[[ Extracted data open ]]

section parts
variable (x : Assoc PartState)
@[simp] theorem putParts_pending : (s.putParts x).pending = s.pending := rfl
@[simp] theorem putParts_now : (s.putParts x).now = s.now := rfl
@[simp] theorem putParts_free : (s.putParts x).free = s.free := rfl
@[simp] theorem putParts_regs : (s.putParts x).regs = s.regs := rfl
@[simp] theorem putParts_beat : (s.putParts x).beat = s.beat := rfl
@[simp] theorem putParts_slotStop : (s.putParts x).slotStop = s.slotStop := rfl
@[simp] theorem putParts_host : (s.putParts x).host = s.host := rfl
@[simp] theorem putParts_hbm : (s.putParts x).hbm = s.hbm := rfl
@[simp] theorem putParts_hbmErr : (s.putParts x).hbmErr = s.hbmErr := rfl
@[simp] theorem putParts_stacks : (s.putParts x).stackParts = s.stackParts := rfl
@[simp] theorem putParts_sram : (s.putParts x).sram = s.sram := rfl
@[simp] theorem putParts_sramBad : (s.putParts x).sramBad = s.sramBad := rfl
@[simp] theorem putParts_parts : (s.putParts x).parts = x := rfl
@[simp] theorem putParts_tiles : (s.putParts x).tiles = s.tiles := rfl
@[simp] theorem putParts_energy : (s.putParts x).energy = s.energy := rfl
@[simp] theorem putParts_cores : (s.putParts x).cores = s.cores := rfl
@[simp] theorem putParts_queues : (s.putParts x).queues = s.queues := rfl
@[simp] theorem putParts_jugs : (s.putParts x).jugs = s.jugs := rfl
@[simp] theorem putParts_fab : (s.putParts x).fab = s.fab := rfl
@[simp] theorem putParts_ibu : (s.putParts x).ibu = s.ibu := rfl
@[simp] theorem putParts_tests : (s.putParts x).tests = s.tests := rfl
@[simp] theorem putParts_testLog : (s.putParts x).testLog = s.testLog := rfl
@[simp] theorem putParts_failLog : (s.putParts x).failLog = s.failLog := rfl
@[simp] theorem putParts_scanIr : (s.putParts x).scanIr = s.scanIr := rfl
@[simp] theorem putParts_keep : (s.putParts x).keep = s.keep := rfl
@[simp] theorem putParts_fw : (s.putParts x).fw = s.fw := rfl
@[simp] theorem putParts_power : (s.putParts x).power = s.power := rfl
@[simp] theorem putParts_therm : (s.putParts x).therm = s.therm := rfl
@[simp] theorem putParts_cool : (s.putParts x).cool = s.cool := rfl
@[simp] theorem putParts_safety : (s.putParts x).safety = s.safety := rfl
@[simp] theorem putParts_age : (s.putParts x).age = s.age := rfl
@[simp] theorem putParts_tw : (s.putParts x).tw = s.tw := rfl
@[simp] theorem putParts_recorder : (s.putParts x).recorder = s.recorder := rfl
@[simp] theorem putParts_acl : (s.putParts x).acl = s.acl := rfl
@[simp] theorem putParts_aclStart : (s.putParts x).aclStart = s.aclStart := rfl
@[simp] theorem putParts_latches : (s.putParts x).latches = s.latches := rfl
@[simp] theorem putParts_outbox : (s.putParts x).outbox = s.outbox := rfl
end parts

section tiles
variable (x : Assoc TileState)
@[simp] theorem putTiles_pending : (s.putTiles x).pending = s.pending := rfl
@[simp] theorem putTiles_now : (s.putTiles x).now = s.now := rfl
@[simp] theorem putTiles_free : (s.putTiles x).free = s.free := rfl
@[simp] theorem putTiles_regs : (s.putTiles x).regs = s.regs := rfl
@[simp] theorem putTiles_beat : (s.putTiles x).beat = s.beat := rfl
@[simp] theorem putTiles_slotStop : (s.putTiles x).slotStop = s.slotStop := rfl
@[simp] theorem putTiles_host : (s.putTiles x).host = s.host := rfl
@[simp] theorem putTiles_hbm : (s.putTiles x).hbm = s.hbm := rfl
@[simp] theorem putTiles_hbmErr : (s.putTiles x).hbmErr = s.hbmErr := rfl
@[simp] theorem putTiles_stacks : (s.putTiles x).stackParts = s.stackParts := rfl
@[simp] theorem putTiles_sram : (s.putTiles x).sram = s.sram := rfl
@[simp] theorem putTiles_sramBad : (s.putTiles x).sramBad = s.sramBad := rfl
@[simp] theorem putTiles_parts : (s.putTiles x).parts = s.parts := rfl
@[simp] theorem putTiles_tiles : (s.putTiles x).tiles = x := rfl
@[simp] theorem putTiles_energy : (s.putTiles x).energy = s.energy := rfl
@[simp] theorem putTiles_cores : (s.putTiles x).cores = s.cores := rfl
@[simp] theorem putTiles_queues : (s.putTiles x).queues = s.queues := rfl
@[simp] theorem putTiles_jugs : (s.putTiles x).jugs = s.jugs := rfl
@[simp] theorem putTiles_fab : (s.putTiles x).fab = s.fab := rfl
@[simp] theorem putTiles_ibu : (s.putTiles x).ibu = s.ibu := rfl
@[simp] theorem putTiles_tests : (s.putTiles x).tests = s.tests := rfl
@[simp] theorem putTiles_testLog : (s.putTiles x).testLog = s.testLog := rfl
@[simp] theorem putTiles_failLog : (s.putTiles x).failLog = s.failLog := rfl
@[simp] theorem putTiles_scanIr : (s.putTiles x).scanIr = s.scanIr := rfl
@[simp] theorem putTiles_keep : (s.putTiles x).keep = s.keep := rfl
@[simp] theorem putTiles_fw : (s.putTiles x).fw = s.fw := rfl
@[simp] theorem putTiles_power : (s.putTiles x).power = s.power := rfl
@[simp] theorem putTiles_therm : (s.putTiles x).therm = s.therm := rfl
@[simp] theorem putTiles_cool : (s.putTiles x).cool = s.cool := rfl
@[simp] theorem putTiles_safety : (s.putTiles x).safety = s.safety := rfl
@[simp] theorem putTiles_age : (s.putTiles x).age = s.age := rfl
@[simp] theorem putTiles_tw : (s.putTiles x).tw = s.tw := rfl
@[simp] theorem putTiles_recorder : (s.putTiles x).recorder = s.recorder := rfl
@[simp] theorem putTiles_acl : (s.putTiles x).acl = s.acl := rfl
@[simp] theorem putTiles_aclStart : (s.putTiles x).aclStart = s.aclStart := rfl
@[simp] theorem putTiles_latches : (s.putTiles x).latches = s.latches := rfl
@[simp] theorem putTiles_outbox : (s.putTiles x).outbox = s.outbox := rfl
end tiles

[[ Extracted data closed ]]

# Exercise aim
From the listing, reproduce every line where the word "keep" is present.

# Written solution
@[simp] theorem putParts_keep : (s.putParts x).keep = s.keep := rfl
@[simp] theorem putTiles_keep : (s.putTiles x).keep = s.keep := rfl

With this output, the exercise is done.